(Records from a data source)

===============

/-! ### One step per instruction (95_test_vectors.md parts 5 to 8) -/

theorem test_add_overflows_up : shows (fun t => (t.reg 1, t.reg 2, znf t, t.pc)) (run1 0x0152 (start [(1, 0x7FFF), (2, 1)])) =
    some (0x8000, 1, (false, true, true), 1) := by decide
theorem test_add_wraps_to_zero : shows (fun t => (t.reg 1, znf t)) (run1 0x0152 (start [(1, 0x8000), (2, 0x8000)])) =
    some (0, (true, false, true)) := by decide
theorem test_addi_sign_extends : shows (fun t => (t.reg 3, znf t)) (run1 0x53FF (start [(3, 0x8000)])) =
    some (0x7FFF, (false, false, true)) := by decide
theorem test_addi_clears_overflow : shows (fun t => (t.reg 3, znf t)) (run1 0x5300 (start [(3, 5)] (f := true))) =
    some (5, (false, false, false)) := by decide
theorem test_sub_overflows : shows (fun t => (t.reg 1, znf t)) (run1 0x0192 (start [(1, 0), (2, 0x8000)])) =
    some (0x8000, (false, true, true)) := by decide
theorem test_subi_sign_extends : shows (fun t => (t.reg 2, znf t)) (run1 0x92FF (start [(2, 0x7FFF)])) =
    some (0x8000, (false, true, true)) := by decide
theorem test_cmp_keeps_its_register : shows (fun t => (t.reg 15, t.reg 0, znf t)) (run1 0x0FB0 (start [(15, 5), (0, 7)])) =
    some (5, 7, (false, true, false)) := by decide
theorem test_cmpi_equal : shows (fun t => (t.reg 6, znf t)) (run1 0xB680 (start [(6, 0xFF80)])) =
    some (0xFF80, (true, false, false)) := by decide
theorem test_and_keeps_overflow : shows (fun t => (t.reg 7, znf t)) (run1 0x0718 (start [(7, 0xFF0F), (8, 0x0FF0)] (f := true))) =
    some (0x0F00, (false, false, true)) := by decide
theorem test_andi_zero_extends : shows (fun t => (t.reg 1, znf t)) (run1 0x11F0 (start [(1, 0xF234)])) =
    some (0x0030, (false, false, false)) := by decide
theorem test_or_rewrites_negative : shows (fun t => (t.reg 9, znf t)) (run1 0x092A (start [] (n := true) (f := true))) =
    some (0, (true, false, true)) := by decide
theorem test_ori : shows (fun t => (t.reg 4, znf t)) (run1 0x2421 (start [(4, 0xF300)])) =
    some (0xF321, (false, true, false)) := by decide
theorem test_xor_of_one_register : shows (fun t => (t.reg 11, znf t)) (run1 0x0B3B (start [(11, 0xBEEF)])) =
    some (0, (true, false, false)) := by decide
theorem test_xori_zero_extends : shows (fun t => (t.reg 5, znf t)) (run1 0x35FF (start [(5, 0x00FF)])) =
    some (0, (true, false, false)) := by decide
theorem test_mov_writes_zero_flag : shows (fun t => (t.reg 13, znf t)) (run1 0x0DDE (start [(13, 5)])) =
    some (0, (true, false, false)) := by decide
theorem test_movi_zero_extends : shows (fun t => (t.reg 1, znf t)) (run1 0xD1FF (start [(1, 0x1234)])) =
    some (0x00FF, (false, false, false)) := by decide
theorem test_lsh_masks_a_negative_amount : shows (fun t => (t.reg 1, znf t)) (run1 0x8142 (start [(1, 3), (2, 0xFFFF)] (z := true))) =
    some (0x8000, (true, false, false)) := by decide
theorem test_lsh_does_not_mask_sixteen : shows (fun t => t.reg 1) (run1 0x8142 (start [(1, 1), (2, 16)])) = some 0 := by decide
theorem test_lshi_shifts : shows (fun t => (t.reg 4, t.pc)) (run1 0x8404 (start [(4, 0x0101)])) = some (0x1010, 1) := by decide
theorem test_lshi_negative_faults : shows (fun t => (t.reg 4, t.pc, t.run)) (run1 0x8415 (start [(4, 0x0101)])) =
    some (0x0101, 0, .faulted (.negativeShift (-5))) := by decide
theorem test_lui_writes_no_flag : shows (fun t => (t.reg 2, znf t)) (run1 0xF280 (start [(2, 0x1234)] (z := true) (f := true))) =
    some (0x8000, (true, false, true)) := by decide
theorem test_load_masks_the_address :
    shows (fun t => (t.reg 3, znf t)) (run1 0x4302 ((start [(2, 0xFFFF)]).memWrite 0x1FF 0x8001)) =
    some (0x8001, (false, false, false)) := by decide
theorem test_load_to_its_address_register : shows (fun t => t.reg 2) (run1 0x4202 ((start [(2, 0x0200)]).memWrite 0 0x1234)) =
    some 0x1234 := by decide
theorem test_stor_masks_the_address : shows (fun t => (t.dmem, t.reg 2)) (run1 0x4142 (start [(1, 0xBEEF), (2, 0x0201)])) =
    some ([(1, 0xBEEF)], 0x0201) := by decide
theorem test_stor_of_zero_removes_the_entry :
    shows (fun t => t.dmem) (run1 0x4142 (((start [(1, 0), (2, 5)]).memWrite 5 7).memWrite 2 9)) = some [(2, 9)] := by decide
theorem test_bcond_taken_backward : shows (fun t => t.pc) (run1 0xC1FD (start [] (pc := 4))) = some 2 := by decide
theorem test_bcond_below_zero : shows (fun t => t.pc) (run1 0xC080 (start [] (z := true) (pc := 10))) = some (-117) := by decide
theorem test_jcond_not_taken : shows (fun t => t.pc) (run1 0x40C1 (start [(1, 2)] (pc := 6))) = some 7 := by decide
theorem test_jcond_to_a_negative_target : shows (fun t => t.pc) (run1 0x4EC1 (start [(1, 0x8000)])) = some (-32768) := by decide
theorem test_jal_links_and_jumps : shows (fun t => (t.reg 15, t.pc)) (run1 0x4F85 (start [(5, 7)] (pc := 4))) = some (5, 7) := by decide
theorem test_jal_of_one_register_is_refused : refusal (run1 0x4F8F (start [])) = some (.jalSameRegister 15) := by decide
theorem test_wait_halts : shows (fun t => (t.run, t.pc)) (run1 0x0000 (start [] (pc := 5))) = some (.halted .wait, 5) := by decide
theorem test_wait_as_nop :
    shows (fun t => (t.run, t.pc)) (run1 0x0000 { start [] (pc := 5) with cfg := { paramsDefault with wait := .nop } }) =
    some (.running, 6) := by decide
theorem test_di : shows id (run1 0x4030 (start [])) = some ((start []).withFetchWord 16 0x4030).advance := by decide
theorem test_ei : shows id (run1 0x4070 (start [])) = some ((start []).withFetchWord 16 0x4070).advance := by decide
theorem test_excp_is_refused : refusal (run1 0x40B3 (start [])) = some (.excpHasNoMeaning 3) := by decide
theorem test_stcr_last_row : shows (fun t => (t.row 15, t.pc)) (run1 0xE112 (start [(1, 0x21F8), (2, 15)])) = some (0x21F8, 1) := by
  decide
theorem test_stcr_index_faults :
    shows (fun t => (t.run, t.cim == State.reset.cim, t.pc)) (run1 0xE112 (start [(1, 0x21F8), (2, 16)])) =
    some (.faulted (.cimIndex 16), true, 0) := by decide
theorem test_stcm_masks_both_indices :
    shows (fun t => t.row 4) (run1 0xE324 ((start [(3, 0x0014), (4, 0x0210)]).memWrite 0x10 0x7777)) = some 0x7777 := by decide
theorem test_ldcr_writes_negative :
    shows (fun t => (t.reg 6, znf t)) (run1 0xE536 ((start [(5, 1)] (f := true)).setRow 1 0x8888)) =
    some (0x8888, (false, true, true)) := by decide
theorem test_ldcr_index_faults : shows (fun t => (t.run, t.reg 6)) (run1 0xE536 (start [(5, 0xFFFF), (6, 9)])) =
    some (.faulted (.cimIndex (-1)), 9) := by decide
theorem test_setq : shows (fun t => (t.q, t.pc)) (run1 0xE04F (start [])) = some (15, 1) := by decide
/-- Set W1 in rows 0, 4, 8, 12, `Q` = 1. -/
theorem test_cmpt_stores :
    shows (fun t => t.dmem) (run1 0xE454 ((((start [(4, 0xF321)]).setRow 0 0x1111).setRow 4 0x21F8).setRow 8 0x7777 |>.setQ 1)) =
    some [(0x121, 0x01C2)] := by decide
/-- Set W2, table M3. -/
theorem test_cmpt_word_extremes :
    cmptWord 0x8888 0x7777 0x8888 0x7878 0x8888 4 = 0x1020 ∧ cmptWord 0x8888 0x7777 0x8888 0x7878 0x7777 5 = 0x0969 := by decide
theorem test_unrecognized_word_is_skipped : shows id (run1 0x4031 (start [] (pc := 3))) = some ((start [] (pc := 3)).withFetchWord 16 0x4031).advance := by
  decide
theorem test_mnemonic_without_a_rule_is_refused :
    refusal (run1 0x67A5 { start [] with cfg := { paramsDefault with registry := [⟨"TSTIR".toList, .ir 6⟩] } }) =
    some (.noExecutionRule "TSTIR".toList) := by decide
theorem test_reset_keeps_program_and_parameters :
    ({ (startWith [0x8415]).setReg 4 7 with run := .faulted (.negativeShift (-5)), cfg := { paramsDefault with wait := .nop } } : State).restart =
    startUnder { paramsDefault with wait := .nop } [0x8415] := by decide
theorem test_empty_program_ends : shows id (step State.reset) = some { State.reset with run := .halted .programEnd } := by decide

===============

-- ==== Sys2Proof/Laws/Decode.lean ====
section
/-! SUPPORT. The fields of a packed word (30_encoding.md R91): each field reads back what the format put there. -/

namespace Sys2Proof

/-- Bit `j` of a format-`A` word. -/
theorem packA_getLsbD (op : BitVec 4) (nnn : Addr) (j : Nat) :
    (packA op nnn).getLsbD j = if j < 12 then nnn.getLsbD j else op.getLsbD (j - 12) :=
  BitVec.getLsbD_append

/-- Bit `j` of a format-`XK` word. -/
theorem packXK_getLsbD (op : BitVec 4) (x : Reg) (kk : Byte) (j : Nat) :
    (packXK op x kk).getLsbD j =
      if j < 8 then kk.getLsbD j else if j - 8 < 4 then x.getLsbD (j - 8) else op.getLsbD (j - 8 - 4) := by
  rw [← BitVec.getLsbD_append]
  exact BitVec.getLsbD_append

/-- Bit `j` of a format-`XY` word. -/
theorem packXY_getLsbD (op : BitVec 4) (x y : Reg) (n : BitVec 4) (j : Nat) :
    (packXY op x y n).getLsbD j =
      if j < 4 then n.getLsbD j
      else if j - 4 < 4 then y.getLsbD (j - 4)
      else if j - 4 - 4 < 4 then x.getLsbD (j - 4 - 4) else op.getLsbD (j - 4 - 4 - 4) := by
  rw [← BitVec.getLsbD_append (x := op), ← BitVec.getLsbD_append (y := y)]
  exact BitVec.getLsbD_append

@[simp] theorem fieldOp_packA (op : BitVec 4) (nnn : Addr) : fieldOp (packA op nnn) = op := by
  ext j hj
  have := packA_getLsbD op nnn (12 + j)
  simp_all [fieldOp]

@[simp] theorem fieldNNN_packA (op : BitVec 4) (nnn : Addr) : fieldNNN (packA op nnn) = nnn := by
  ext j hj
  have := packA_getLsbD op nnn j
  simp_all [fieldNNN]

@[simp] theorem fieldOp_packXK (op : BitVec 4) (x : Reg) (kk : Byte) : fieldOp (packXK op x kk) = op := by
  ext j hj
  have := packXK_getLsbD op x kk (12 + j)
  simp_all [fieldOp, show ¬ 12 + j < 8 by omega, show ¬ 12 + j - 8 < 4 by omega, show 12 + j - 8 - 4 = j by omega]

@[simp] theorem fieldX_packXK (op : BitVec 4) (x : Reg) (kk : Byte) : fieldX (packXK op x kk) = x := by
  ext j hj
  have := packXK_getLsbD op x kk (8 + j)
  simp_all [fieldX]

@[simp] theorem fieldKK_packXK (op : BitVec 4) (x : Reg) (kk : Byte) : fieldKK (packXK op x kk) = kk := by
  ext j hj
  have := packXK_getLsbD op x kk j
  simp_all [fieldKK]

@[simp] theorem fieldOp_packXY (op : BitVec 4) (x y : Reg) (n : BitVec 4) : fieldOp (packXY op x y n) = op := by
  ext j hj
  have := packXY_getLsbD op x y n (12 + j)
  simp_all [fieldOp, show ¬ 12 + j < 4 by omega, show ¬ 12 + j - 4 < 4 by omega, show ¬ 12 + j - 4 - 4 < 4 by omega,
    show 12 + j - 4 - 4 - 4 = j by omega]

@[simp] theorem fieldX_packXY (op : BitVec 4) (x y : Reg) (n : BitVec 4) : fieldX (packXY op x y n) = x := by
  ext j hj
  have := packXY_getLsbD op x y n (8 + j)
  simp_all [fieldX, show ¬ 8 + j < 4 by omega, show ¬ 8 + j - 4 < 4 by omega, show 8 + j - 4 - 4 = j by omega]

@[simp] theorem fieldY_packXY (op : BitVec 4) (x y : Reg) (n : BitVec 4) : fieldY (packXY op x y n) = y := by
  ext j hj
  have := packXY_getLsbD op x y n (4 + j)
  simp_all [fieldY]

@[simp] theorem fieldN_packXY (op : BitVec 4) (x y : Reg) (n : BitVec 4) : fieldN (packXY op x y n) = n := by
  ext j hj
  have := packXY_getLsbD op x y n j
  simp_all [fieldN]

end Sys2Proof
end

===============

## EXERCISE GOAL
Within the data above, the span starting at the line containing "(packXK op x kk).getLsbD" and ending at the line containing "have := packXY_getLsbD op x y n (12 + j)" is to be retyped exactly, with no other lines.

## RESPONSE TO THIS TASK
    (packXK op x kk).getLsbD j =
      if j < 8 then kk.getLsbD j else if j - 8 < 4 then x.getLsbD (j - 8) else op.getLsbD (j - 8 - 4) := by
  rw [← BitVec.getLsbD_append]
  exact BitVec.getLsbD_append

/-- Bit `j` of a format-`XY` word. -/
theorem packXY_getLsbD (op : BitVec 4) (x y : Reg) (n : BitVec 4) (j : Nat) :
    (packXY op x y n).getLsbD j =
      if j < 4 then n.getLsbD j
      else if j - 4 < 4 then y.getLsbD (j - 4)
      else if j - 4 - 4 < 4 then x.getLsbD (j - 4 - 4) else op.getLsbD (j - 4 - 4 - 4) := by
  rw [← BitVec.getLsbD_append (x := op), ← BitVec.getLsbD_append (y := y)]
  exact BitVec.getLsbD_append

@[simp] theorem fieldOp_packA (op : BitVec 4) (nnn : Addr) : fieldOp (packA op nnn) = op := by
  ext j hj
  have := packA_getLsbD op nnn (12 + j)
  simp_all [fieldOp]

@[simp] theorem fieldNNN_packA (op : BitVec 4) (nnn : Addr) : fieldNNN (packA op nnn) = nnn := by
  ext j hj
  have := packA_getLsbD op nnn j
  simp_all [fieldNNN]

@[simp] theorem fieldOp_packXK (op : BitVec 4) (x : Reg) (kk : Byte) : fieldOp (packXK op x kk) = op := by
  ext j hj
  have := packXK_getLsbD op x kk (12 + j)
  simp_all [fieldOp, show ¬ 12 + j < 8 by omega, show ¬ 12 + j - 8 < 4 by omega, show 12 + j - 8 - 4 = j by omega]

@[simp] theorem fieldX_packXK (op : BitVec 4) (x : Reg) (kk : Byte) : fieldX (packXK op x kk) = x := by
  ext j hj
  have := packXK_getLsbD op x kk (8 + j)
  simp_all [fieldX]

@[simp] theorem fieldKK_packXK (op : BitVec 4) (x : Reg) (kk : Byte) : fieldKK (packXK op x kk) = kk := by
  ext j hj
  have := packXK_getLsbD op x kk j
  simp_all [fieldKK]

@[simp] theorem fieldOp_packXY (op : BitVec 4) (x y : Reg) (n : BitVec 4) : fieldOp (packXY op x y n) = op := by
  ext j hj
  have := packXY_getLsbD op x y n (12 + j)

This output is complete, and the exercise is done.